• [To do]:
After locating the line that contains "s.lanes := rfl" in the data below, set down exactly that line and each one after it through the line that contains "s.logGone := rfl", and nothing more.

• [Data shown]:
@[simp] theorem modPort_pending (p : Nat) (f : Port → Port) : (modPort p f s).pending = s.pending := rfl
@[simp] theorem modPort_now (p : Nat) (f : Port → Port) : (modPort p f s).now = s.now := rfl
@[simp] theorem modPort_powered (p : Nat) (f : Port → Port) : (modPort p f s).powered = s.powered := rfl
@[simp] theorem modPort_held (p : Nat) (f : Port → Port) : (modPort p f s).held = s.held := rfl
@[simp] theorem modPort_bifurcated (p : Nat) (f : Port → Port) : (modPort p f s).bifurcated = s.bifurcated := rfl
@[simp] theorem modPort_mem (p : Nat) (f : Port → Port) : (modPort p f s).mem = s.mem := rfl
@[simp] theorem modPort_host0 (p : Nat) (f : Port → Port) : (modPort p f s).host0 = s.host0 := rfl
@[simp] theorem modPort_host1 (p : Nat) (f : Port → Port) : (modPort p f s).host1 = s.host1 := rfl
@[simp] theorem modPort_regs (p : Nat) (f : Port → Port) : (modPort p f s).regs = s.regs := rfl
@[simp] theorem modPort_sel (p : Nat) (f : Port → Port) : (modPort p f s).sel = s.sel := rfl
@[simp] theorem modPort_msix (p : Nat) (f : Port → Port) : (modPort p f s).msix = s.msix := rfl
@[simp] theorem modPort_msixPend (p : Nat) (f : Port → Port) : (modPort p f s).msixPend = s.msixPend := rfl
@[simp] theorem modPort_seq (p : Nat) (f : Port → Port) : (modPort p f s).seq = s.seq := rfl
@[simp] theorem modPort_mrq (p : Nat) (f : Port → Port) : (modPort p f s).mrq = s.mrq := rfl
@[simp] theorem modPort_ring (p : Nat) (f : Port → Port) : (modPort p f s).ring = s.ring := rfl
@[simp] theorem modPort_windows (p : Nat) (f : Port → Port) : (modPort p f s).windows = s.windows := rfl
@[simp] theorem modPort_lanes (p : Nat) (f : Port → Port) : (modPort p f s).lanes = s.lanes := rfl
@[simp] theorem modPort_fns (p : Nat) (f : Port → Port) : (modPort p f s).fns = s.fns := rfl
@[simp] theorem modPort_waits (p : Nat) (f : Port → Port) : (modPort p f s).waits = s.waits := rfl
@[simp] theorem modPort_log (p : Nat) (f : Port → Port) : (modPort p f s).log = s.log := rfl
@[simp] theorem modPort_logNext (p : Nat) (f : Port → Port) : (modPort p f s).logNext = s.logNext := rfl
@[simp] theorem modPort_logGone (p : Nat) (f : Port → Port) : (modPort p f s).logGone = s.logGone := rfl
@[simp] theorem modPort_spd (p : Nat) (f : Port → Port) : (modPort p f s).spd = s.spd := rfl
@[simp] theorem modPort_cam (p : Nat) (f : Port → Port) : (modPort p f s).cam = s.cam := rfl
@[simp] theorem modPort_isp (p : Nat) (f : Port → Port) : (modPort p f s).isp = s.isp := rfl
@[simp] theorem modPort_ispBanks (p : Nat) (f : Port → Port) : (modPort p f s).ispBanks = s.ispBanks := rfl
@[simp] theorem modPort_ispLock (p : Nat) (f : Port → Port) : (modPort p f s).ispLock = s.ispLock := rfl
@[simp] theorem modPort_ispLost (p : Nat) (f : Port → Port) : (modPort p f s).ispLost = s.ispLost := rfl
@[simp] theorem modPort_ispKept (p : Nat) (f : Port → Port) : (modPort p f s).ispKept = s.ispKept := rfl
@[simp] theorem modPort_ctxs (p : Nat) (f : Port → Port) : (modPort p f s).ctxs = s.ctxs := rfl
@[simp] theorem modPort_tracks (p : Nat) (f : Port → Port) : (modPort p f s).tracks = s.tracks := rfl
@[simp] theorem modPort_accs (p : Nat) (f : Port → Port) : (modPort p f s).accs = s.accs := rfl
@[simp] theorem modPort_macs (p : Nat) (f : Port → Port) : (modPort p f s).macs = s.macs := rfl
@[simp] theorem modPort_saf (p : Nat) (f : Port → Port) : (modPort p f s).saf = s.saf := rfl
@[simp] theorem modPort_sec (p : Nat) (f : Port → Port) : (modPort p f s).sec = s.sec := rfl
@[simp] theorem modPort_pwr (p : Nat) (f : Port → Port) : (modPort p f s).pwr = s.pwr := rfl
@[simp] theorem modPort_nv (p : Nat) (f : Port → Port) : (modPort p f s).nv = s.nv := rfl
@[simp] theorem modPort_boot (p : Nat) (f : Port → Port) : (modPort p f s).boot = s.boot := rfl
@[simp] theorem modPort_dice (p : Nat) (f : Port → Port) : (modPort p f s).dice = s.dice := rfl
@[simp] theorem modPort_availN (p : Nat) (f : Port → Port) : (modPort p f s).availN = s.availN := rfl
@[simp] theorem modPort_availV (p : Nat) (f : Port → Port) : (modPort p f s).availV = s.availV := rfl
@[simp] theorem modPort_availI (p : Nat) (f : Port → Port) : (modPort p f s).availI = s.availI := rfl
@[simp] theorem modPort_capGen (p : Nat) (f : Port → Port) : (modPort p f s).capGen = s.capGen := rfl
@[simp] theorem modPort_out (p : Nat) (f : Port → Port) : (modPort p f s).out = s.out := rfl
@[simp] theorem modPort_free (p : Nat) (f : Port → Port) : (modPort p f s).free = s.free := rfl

• [Written reply]:
@[simp] theorem modPort_lanes (p : Nat) (f : Port → Port) : (modPort p f s).lanes = s.lanes := rfl
@[simp] theorem modPort_fns (p : Nat) (f : Port → Port) : (modPort p f s).fns = s.fns := rfl
@[simp] theorem modPort_waits (p : Nat) (f : Port → Port) : (modPort p f s).waits = s.waits := rfl
@[simp] theorem modPort_log (p : Nat) (f : Port → Port) : (modPort p f s).log = s.log := rfl
@[simp] theorem modPort_logNext (p : Nat) (f : Port → Port) : (modPort p f s).logNext = s.logNext := rfl
@[simp] theorem modPort_logGone (p : Nat) (f : Port → Port) : (modPort p f s).logGone = s.logGone := rfl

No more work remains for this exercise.